Katherine: They're just trying to tap into our wallets.
Mark: Well, that's what it started out as. You see, there have always been groups of singers gathering together to sing. One of our earliest examples of this comes in the form of barbershop quartets. We laugh at them now, but they were essentially boy bands on a very small scale. Even these barbershop quartets were wildly successful at making money.
Katherine: Do you think this whole Whoa-Town thing could have happened with a barbershop quartet?

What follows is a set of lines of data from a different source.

-- ==== Sys2Proof/Machine/Step.lean ====
section
/-! DEFINITION. One step of the machine, and how a word of the opcode table is placed where a step takes it. -/

namespace Sys2Proof.Machine

/-- One step: the operation that is next, the host's or the block's (`nextOperation`, log 2), is performed; what is at the
port and is no operation of the host is refused (log 1). -/
def step (s : State) : Host.Outcome State Fault Refusal :=
  match nextOperation s with
  | .ok (i, t) => exec i t
  | .error r => .refused r

/-- The state with a word of the opcode table placed where the next step takes it. An operation the port takes is
presented at the port. The marker word is frame data: it is placed at the start of a frame that has just been started,
and an operation of the block is placed by its position in such a frame (R91). Log 22. -/
def State.withFetchWord (s : State) (nbits w : Nat) : State :=
  match (decodeTableWord nbits w).bind firstOffset with
  | some o => startedFrame o s
  | none => { s with port := layoutWord nbits w }

end Sys2Proof.Machine
end

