-- ==== Sys2Proof/Certificates/Slice0/Obligations.lean ====
section
/-! DEFINITION. The statements for the provers, from the numbered rules of spec/. `Running s` says that a decode is
running and that the host has not written IN or LEN in it; `MachineInv` and `Progress` are the invariants of Safety.lean.
Numbers are the hardware's (R6): FRAME_BYTES 6404096, HEADER_BYTES 32768, ROW_STRIDE 3264, ROWS_KEPT 1944,
ROW_BYTES_KEPT 3240, COLS 2592, 648 groups a row. Where a statement says that an operation returns a value, the place it
returns it in, the field `result`, is the model's choice (log 3), as `port` (log 1, log 2) and `draws` (log 8) are. -/

open Sys2Proof Sys2Proof.Machine

/-! ## Decoding -/

/-- Decoding the bytes of a well-formed operation, whatever follows them, gives that operation back. The marker word and
the parity codes are the spec's (R82, R89); the byte form of a named operation is the model's choice (log 1). -/
def Obligations.DecodeOfEncode : Prop :=
  ∀ (i : Instr) (rest : List Byte), i.wellFormed = true → decode (encode i ++ rest) = .op i rest

/-- The words the spec writes out decode to their operations: the marker word (R82) and the four parity codes (R89);
and the bytes of the name LEN_WRITE with 6,404,096 after it (the model's byte form, log 1). -/
def Obligations.SpecWordsDecode : Prop :=
  decodeTableWord 32 0x4252434D = some .markerCheck ∧
  decodeTableWord 8 0b00 = some .planeSelectGreenE ∧
  decodeTableWord 8 0b01 = some .planeSelectBlue ∧
  decodeTableWord 8 0b10 = some .planeSelectRed ∧
  decodeTableWord 8 0b11 = some .planeSelectGreenO ∧
  decode [0x4C, 0x45, 0x4E, 0x5F, 0x57, 0x52, 0x49, 0x54, 0x45, 0x00, 0x00, 0x61, 0xB8, 0x00]
    = .op (.lenWrite 6404096) []

/-- R172's table: the operation of a block step is a function of `off`. -/
def Obligations.PhaseFollowsOffset : Prop :=
  ∀ off : Nat, off ≤ 6404096 →
    (stepOperation Geometry.bfu off = .markerCheck ↔ off ≤ 3) ∧
    (stepOperation Geometry.bfu off = .headerSkip ↔ 4 ≤ off ∧ off ≤ 32767) ∧
    (stepOperation Geometry.bfu off = .rowFrame ↔ 32768 ≤ off ∧ off ≤ 6404095) ∧
    (stepOperation Geometry.bfu off = .finish ↔ off = 6404096)

/-- R117: lane k of group g of kept row r is at frame offset A(r, g, k) = 32768 + 3264 r + 5 g + k, ROW_FRAME sends it to
DATA_LATCH or GROUP_EMIT there, the map is injective, and every offset ROW_FRAME sends to one of the two is an A; there are
6,298,560 of them, from A(0, 0, 0) = 32768 to A(1943, 647, 4) = 6,377,959. -/
def Obligations.KeptBytesClosedForm : Prop :=
  (1944 * 648 * 5 = 6298560 ∧ keptOffset Geometry.bfu 0 0 0 = 32768 ∧ keptOffset Geometry.bfu 1943 647 4 = 6377959) ∧
  (∀ r g k, r < 1944 → g < 648 → k < 5 →
    32768 + 3264 * r + 5 * g + k ≤ 6377959 ∧
    rowAt Geometry.bfu (32768 + 3264 * r + 5 * g + k) = r ∧
    groupAt Geometry.bfu (32768 + 3264 * r + 5 * g + k) = g ∧
    laneAt Geometry.bfu (32768 + 3264 * r + 5 * g + k) = k ∧
    rowOperation Geometry.bfu (32768 + 3264 * r + 5 * g + k) = if k < 4 then .dataLatch else .groupEmit) ∧
  (∀ r g k r' g' k', r < 1944 → g < 648 → k < 5 → r' < 1944 → g' < 648 → k' < 5 →
    32768 + 3264 * r + 5 * g + k = 32768 + 3264 * r' + 5 * g' + k' → r = r' ∧ g = g' ∧ k = k') ∧
  (∀ off, 32768 ≤ off → off < 6404096 →
    (rowOperation Geometry.bfu off = .dataLatch ∨ rowOperation Geometry.bfu off = .groupEmit) →
    ∃ r g k, r < 1944 ∧ g < 648 ∧ k < 5 ∧ off = 32768 + 3264 * r + 5 * g + k)

/-! ## A step of the machine -/

/-- A step performs the operation the host presents: when the bytes at the port decode to an operation the port takes,
the step is that operation's meaning in the state with its bytes taken; when they decode to one it does not take, the step
is refused as `notAHostCommand`. The whole statement is the model's choice: the port, its bytes and that refusal are log 1,
and that the port comes before the block's own step is log 2. From the spec is only which operations the host may perform
(spec 43, section 4). -/
def Obligations.StepRunsPresentedOperation : Prop :=
  ∀ (s : State) (i : Instr) (rest : List Byte), s.port ≠ [] → decode s.port = .op i rest →
    (i.presentable = true → step s = exec i { s with port := rest }) ∧
    (i.presentable = false → step s = .refused .notAHostCommand)

/-- With nothing at the port a running block performs the operation its position selects (R172, R173). That the block
moves when the port is empty is the model's choice (log 1, log 2). -/
def Obligations.StepRunsSelectedOperation : Prop :=
  ∀ s : State, Running s → s.port = [] → s.off.toNat ≤ 6404096 → s.base.toNat + 6404096 ≤ s.len.toNat →
    step s = exec (stepOperation Geometry.bfu s.off.toNat) s

/-- When STATUS is not BUSY and the host presents nothing, nothing happens: the block is idle, not stuck (R20, R173). The
port is the model's choice (log 1, log 2), and that the idle block's step is a next state is log 19. -/
def Obligations.IdleBlockDoesNothing : Prop :=
  ∀ s : State, s.status ≠ .busy → s.port = [] → step s = .next s

/-- STEP: a running block inside its frame completes its step, which is the operation its position selects (R173). The
first clause, that STEP answers the same state when STATUS is not BUSY, is the model's reading, log 19: R173 says only that
STEP is enabled exactly when STATUS is BUSY and that the block has no step otherwise, idle and not stuck. -/
def Obligations.StepOperationCompletes : Prop :=
  ∀ s : State,
    (s.status ≠ .busy → exec .step s = .next s) ∧
    (Running s → s.off.toNat ≤ 6404096 → s.base.toNat + 6404096 ≤ s.len.toNat →
      ∃ t, exec .step s = .next t ∧ exec (stepOperation Geometry.bfu s.off.toNat) s = .next t)

/-! ## Invariants and the whole decode -/

/-- The machine after reset meets the invariants. That `base` and D are zero there is the model's choice (log 4, log 5);
neither invariant rests on it. -/
def Obligations.ResetMeetsInvariants : Prop := MachineInv State.reset ∧ (Running State.reset → Progress State.reset)

/-- Every step from a state that meets the invariant gives a state that meets it, whatever the host presents. -/
def Obligations.StepKeepsInvariant : Prop :=
  ∀ s t : State, MachineInv s → step s = .next t → MachineInv t

/-- Every step of a machine whose running decode has made right progress keeps it so: the marker bytes passed were right,
D holds the current group's data bytes, every plane word of a passed group is the result's. -/
def Obligations.StepKeepsProgress : Prop :=
  ∀ s t : State, MachineInv s → (Running s → Progress s) → step s = .next t → Running t → Progress t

Mark: I suppose it could have, but it's highly unlikely. You see, in order for a boy band to truly pull off the sheer scope and reach of The Drop, they must attain oversaturation, a key component of The Drop's sheer devastation. Their music must be everywhere. It has to be capable of hitting nonfans when they're standing in line at the grocery store or when they're taking a piss in an airport bathroom. In addition, in order to attain oversaturation, they must have a mystique about them, a sort of angelic sacrosanctity. A barbershop quartet in the 19th century was very likely to lack the mystique needed to attain oversaturation. Though the top quartets might make a solid living, they tended to lose any air of mystery when they're singing their ass off on Friday night, and on Monday they're back in the butcher shop tossing ribeyes to your mom. No, in order for a boy band to truly attain that level of mystique, they must take a hold of their fans, hypnotize them... turn them into worshippers.
Katherine: And how do you do that? How do you take a generic fan and turn them into something more, into a worshipper?

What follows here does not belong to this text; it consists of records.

-- ==== Sys2Proof/Laws/Ops.lean ====
section
/-! SUPPORT. What the shared operations over memory can do: read after write, the canonical forms, and when two
memories in canonical form are equal. -/

namespace Sys2Proof.Machine

variable {w : Nat}

/-! ## Cells -/

theorem cellGet_eq_none_of_forall_ne {m : List (Nat × BitVec w)} {a : Nat} (h : ∀ x ∈ m, x.1 ≠ a) :
    cellGet m a = none := by
  induction m with
  | nil => rfl
  | cons x m ih =>
    have hx : x.1 ≠ a := h x (by simp)
    simp [cellGet, hx, ih (fun y hy => h y (by simp [hy]))]

theorem cellGet_eq_none_of_lt {m : List (Nat × BitVec w)} {a : Nat} (h : ∀ x ∈ m, a < x.1) : cellGet m a = none :=
  cellGet_eq_none_of_forall_ne fun x hx => Nat.ne_of_gt (h x hx)

theorem mem_of_cellGet {m : List (Nat × BitVec w)} {a : Nat} {v : BitVec w} (h : cellGet m a = some v) :
    (a, v) ∈ m := by
  induction m with
  | nil => simp [cellGet] at h
  | cons x m ih =>
    obtain ⟨k, u⟩ := x
    by_cases hk : k = a
    · subst hk
      simp [cellGet] at h
      simp [h]
    · simp [cellGet, hk] at h
      simp [ih h]

theorem cellGet_of_mem {m : List (Nat × BitVec w)} (hr : Rising m) {a : Nat} {v : BitVec w} (h : (a, v) ∈ m) :
    cellGet m a = some v := by
  induction m with
  | nil => simp at h
  | cons x m ih =>
    obtain ⟨k, u⟩ := x
    obtain ⟨hk, hr⟩ := List.pairwise_cons.mp hr
    rcases List.mem_cons.mp h with h | h
    · cases h
      simp [cellGet]
    · have : k < a := hk _ h
      simp [cellGet, Nat.ne_of_lt this, ih hr h]

/-- Reading after writing a cell: the value there, and every other cell as before. -/
theorem cellGet_cellSet (m : List (Nat × BitVec w)) (a b : Nat) (v : BitVec w) :
    cellGet (cellSet m a v) b = if b = a then some v else cellGet m b := by
  induction m with
  | nil => by_cases h : a = b <;> simp [cellSet, cellGet, h, eq_comm]
  | cons x m ih =>
    obtain ⟨k, u⟩ := x
    rcases Nat.lt_trichotomy a k with h | h | h
    · by_cases hb : a = b
      · subst hb
        simp [cellSet, cellGet, h]
      · simp [cellSet, cellGet, h, hb, Ne.symm hb]
    · subst h
      by_cases hb : a = b
      · simp [cellSet, cellGet, hb]
      · simp [cellSet, cellGet, hb, Ne.symm hb]
    · have h1 : ¬ a < k := by omega
      have h2 : a ≠ k := by omega
      simp only [cellSet, h1, h2, if_false, cellGet, ih]
      by_cases hk : k = b
      · subst hk
        simp [Nat.ne_of_lt h]
      · simp [hk]

@[simp] theorem cellGet_cellSet_self (m : List (Nat × BitVec w)) (a : Nat) (v : BitVec w) :
    cellGet (cellSet m a v) a = some v := by simp [cellGet_cellSet]

theorem cellGet_cellSet_of_ne (m : List (Nat × BitVec w)) {a b : Nat} (v : BitVec w) (h : b ≠ a) :
    cellGet (cellSet m a v) b = cellGet m b := by simp [cellGet_cellSet, h]

theorem mem_cellSet {m : List (Nat × BitVec w)} {a : Nat} {v : BitVec w} {x : Nat × BitVec w}
    (h : x ∈ cellSet m a v) : x = (a, v) ∨ x ∈ m := by
  induction m with
  | nil => simpa [cellSet] using h
  | cons y m ih =>
    obtain ⟨k, u⟩ := y
    simp only [cellSet] at h
    split at h
    · simpa using h
    · split at h
      · rcases List.mem_cons.mp h with h | h
        · exact .inl h
        · exact .inr (by simp [h])
      · rcases List.mem_cons.mp h with h | h
        · exact .inr (by simp [h])
        · rcases ih h with h | h
          · exact .inl h
          · exact .inr (by simp [h])

/-- Writing a cell keeps the keys rising. -/
theorem rising_cellSet {m : List (Nat × BitVec w)} (hr : Rising m) (a : Nat) (v : BitVec w) :
    Rising (cellSet m a v) := by
  induction m with
  | nil => simp [cellSet, Rising]
  | cons x m ih =>
    obtain ⟨k, u⟩ := x
    obtain ⟨hk, hr'⟩ := List.pairwise_cons.mp hr
    simp only [cellSet]
    split
    · refine List.pairwise_cons.mpr ⟨?_, hr⟩
      intro y hy
      rcases List.mem_cons.mp hy with rfl | hy
      · assumption
      · have := hk y hy
        simp only at this ⊢
        omega
    · split
      · next h1 h2 =>
        subst h2
        exact List.pairwise_cons.mpr ⟨hk, hr'⟩
      · refine List.pairwise_cons.mpr ⟨?_, ih hr'⟩
        intro y hy
        rcases mem_cellSet hy with rfl | hy
        · simp only
          omega
        · exact hk y hy

theorem mem_cellErase {m : List (Nat × BitVec w)} {a : Nat} {x : Nat × BitVec w} :
    x ∈ cellErase m a ↔ x ∈ m ∧ x.1 ≠ a := by simp [cellErase]

theorem rising_cellErase {m : List (Nat × BitVec w)} (hr : Rising m) (a : Nat) : Rising (cellErase m a) :=
  hr.filter _

/-- Reading after erasing a cell. -/
theorem cellGet_cellErase (m : List (Nat × BitVec w)) (a b : Nat) :
    cellGet (cellErase m a) b = if b = a then none else cellGet m b := by
  induction m with
  | nil => simp [cellErase, cellGet]
  | cons x m ih =>
    obtain ⟨k, u⟩ := x
    have ih' : cellGet (List.filter (fun x => x.1 != a) m) b = if b = a then none else cellGet m b := ih
    by_cases hk : k = a
    · subst hk
      by_cases hb : b = k
      · subst hb
        simpa [cellErase] using ih'
      · simp [cellErase, cellGet, ih', hb, Ne.symm hb]
    · by_cases hb : k = b
      · subst hb
        simp [cellErase, cellGet, hk]
      · simp [cellErase, cellGet, hk, hb, ih']

/-- Two rising lists of cells that read the same are the same list: the canonical form is canonical. -/
theorem eq_of_cellGet_eq {m n : List (Nat × BitVec w)} (hm : Rising m) (hn : Rising n)
    (h : ∀ a, cellGet m a = cellGet n a) : m = n := by
  induction m generalizing n with
  | nil =>
    cases n with
    | nil => rfl
    | cons y n => simpa [cellGet] using h y.1
  | cons x m ih =>
    obtain ⟨k, u⟩ := x
    cases n with
    | nil => simpa [cellGet] using h k
    | cons y n =>
      obtain ⟨l, v⟩ := y
      obtain ⟨hk, hm'⟩ := List.pairwise_cons.mp hm
      obtain ⟨hl, hn'⟩ := List.pairwise_cons.mp hn
      have hkl : k = l := by
        rcases Nat.lt_trichotomy k l with hlt | heq | hlt
        · have h1 := h k
          rw [cellGet_eq_none_of_lt (m := (l, v) :: n) (a := k)] at h1
          · simp [cellGet] at h1
          · intro z hz
            rcases List.mem_cons.mp hz with rfl | hz
            · exact hlt
            · exact Nat.lt_trans hlt (hl z hz)
        · exact heq
        · have h1 := h l
          rw [cellGet_eq_none_of_lt (m := (k, u) :: m) (a := l)] at h1
          · simp [cellGet] at h1
          · intro z hz
            rcases List.mem_cons.mp hz with rfl | hz
            · exact hlt
            · exact Nat.lt_trans hlt (hk z hz)
      subst hkl
      have huv : u = v := by simpa [cellGet] using h k
      subst huv
      refine congrArg _ (ih hm' hn' fun a => ?_)
      by_cases ha : k = a
      · subst ha
        rw [cellGet_eq_none_of_lt hk, cellGet_eq_none_of_lt hl]
      · simpa [cellGet, ha] using h a

/-! ## IN -/

@[simp] theorem memory_wf_nil : Memory.wf [] := ⟨List.Pairwise.nil, by simp⟩

@[simp] theorem planeMem_wf_nil : PlaneMem.wf [] := ⟨List.Pairwise.nil, by simp⟩

/-- Reading IN after writing a byte of it (R30: a read returns the byte last written). -/
theorem readIn_writeIn (m : Memory) (a b : Nat) (v : Byte) :
    readIn (writeIn m a v) b = if b = a then v else readIn m b := by
  unfold readIn writeIn
  split
  · next h =>
    rw [cellGet_cellErase]
    split <;> simp [h]
  · rw [cellGet_cellSet]
    split <;> simp

/-- Writing a byte of IN keeps its canonical form. -/
theorem writeIn_wf {m : Memory} (h : m.wf) {a : Nat} (ha : a < 4294967296) (v : Byte) : (writeIn m a v).wf := by
  unfold writeIn
  split
  · exact ⟨rising_cellErase h.1 a, fun x hx => h.2 x (mem_cellErase.mp hx).1⟩
  · next hv =>
    refine ⟨rising_cellSet h.1 a v, fun x hx => ?_⟩
    rcases mem_cellSet hx with rfl | hx
    · exact ⟨hv, ha⟩
    · exact h.2 x hx

theorem memReadIn_eq_some {s : State} {a : Nat} (h : a < s.len.toNat) : memReadIn s a = some (readIn s.inp a) := by
  simp [memReadIn, h]

/-- A block step's read is of the byte at `base + off`, and exists when that offset is below LEN. -/
theorem currentByte_eq_some {s : State} (h : s.base.toNat + s.off.toNat < s.len.toNat) :
    currentByte s = some (readIn s.inp (s.base.toNat + s.off.toNat)) := memReadIn_eq_some h

theorem withCurrentByte_eq {s : State} (h : s.base.toNat + s.off.toNat < s.len.toNat)
    (k : Byte → Host.Outcome State Fault Refusal) :
    withCurrentByte s k = k (readIn s.inp (s.base.toNat + s.off.toNat)) := by
  simp [withCurrentByte, currentByte_eq_some h]

/-- What `withCurrentByte` can do: go on with a byte, which is the one at `base + off`. -/
theorem of_withCurrentByte {s t : State} {k : Byte → Host.Outcome State Fault Refusal}
    (h : withCurrentByte s k = .next t) :
    s.base.toNat + s.off.toNat < s.len.toNat ∧ k (readIn s.inp (s.base.toNat + s.off.toNat)) = .next t := by
  unfold withCurrentByte currentByte memReadIn at h
  split at h
  · next b hb =>
    split at hb
    · next hlt =>
      cases hb
      exact ⟨hlt, h⟩
    · cases hb
  · cases h

/-- What a block operation can do when it answers a next state: an open step, or its own effect where it is selected. -/
theorem of_blockOperation {sel : Bool} {s t : State} {own : Host.Outcome State Fault Refusal}
    (h : blockOperation sel s own = .next t) :
    s.status = .busy ∧ ((s.outcomeOpen = true ∧ t = openStep s) ∨
      (s.outcomeOpen = false ∧ sel = true ∧ own = .next t)) := by
  unfold blockOperation at h
  split at h
  · next hb =>
    refine ⟨hb, ?_⟩
    split at h
    · next ho =>
      cases h
      exact .inl ⟨ho, rfl⟩
    · next ho =>
      split at h
      · next hs => exact .inr ⟨by simpa using ho, hs, h⟩
      · cases h
  · cases h

/-- A selected block operation of a BUSY block whose outcome is not open is its own effect. -/
theorem blockOperation_eq {sel : Bool} {s : State} {own : Host.Outcome State Fault Refusal}
    (hb : s.status = .busy) (ho : s.outcomeOpen = false) (hs : sel = true) : blockOperation sel s own = own := by
  simp [blockOperation, hb, ho, hs]

/-! ## PLANE -/

/-- The keys of plane words are below the number of words. -/
theorem planeKey_lt {p r c : Nat} (hp : p < 3) (hr : r < 1944) (hc : c < 2592) :
    planeKey Geometry.bfu p r c < Geometry.bfu.planeWords := by
  simp only [planeKey, bfu_rowsKept, bfu_cols, bfu_planeWords]
  omega

/-- Different triples of the plane space have different keys. -/
theorem planeKey_injective {p r c p' r' c' : Nat} (hr : r < 1944) (hc : c < 2592)
    (hr' : r' < 1944) (hc' : c' < 2592)
    (h : planeKey Geometry.bfu p r c = planeKey Geometry.bfu p' r' c') : p = p' ∧ r = r' ∧ c = c' := by
  simp only [planeKey, bfu_rowsKept, bfu_cols] at h
  omega

/-- Reading PLANE after writing a word of it. -/
theorem readPlane_writePlane (m : PlaneMem) {p r c p' r' c' : Nat} (v : Sample)
    (hr : r < 1944) (hc : c < 2592)
    (hr' : r' < 1944) (hc' : c' < 2592) :
    readPlane Geometry.bfu (writePlane Geometry.bfu m p r c v) p' r' c'
      = if p' = p ∧ r' = r ∧ c' = c then some v else readPlane Geometry.bfu m p' r' c' := by
  unfold readPlane writePlane
  rw [cellGet_cellSet]
  by_cases h : planeKey Geometry.bfu p' r' c' = planeKey Geometry.bfu p r c
  · obtain ⟨rfl, rfl, rfl⟩ := planeKey_injective hr' hc' hr hc h
    simp
  · have : ¬ (p' = p ∧ r' = r ∧ c' = c) := by
      rintro ⟨rfl, rfl, rfl⟩
      exact h rfl
    simp [h, this]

Here Mark smiles, fronds of red mustache hair hanging down over his yellow teeth.
Mark: It's all about the mix.
Katherine: The mix?
Mark: Precisely.
****
An excerpt from Mark Souers' essay "The Right Stuff" about the right "mix" of personalities required to elevate a boy band to phenomenon status.
Some pundits, some scientists, think that Whoa-Town was just some sort of freak accident. They think that Travis, Alec, Naoko, Ashton, and Sterling just happened to be put together. It was fate, right? But we know this as a falsehood. We know with 100% certainty that Rick Reaves, the founder of Revelation Records, the founder of Whoa-Town, had a precise formula that he was following.
Rick Reaves didn't put on the Future Stars of America as some sort of goof. He had a plan. He knew exactly what he was doing and what he wanted. And what he wanted was this... the perfect mix, the perfect flavor to enact his horrid little plan.
The earliest iterations of the boy band phenomenon clung to the following formula: four to five young men, maybe one of which could be considered a boy. Anything less than four and you have a recipe for something like LFO or BBMak. Sure, they had some success, but they didn't come close to world domination. Four to five was the sweet spot as evidenced by NSYNC or The Backstreet Boys, the proto forerunners of Whoa-Town. Having four or five members allows enough variation in band members to reach as many people as possible.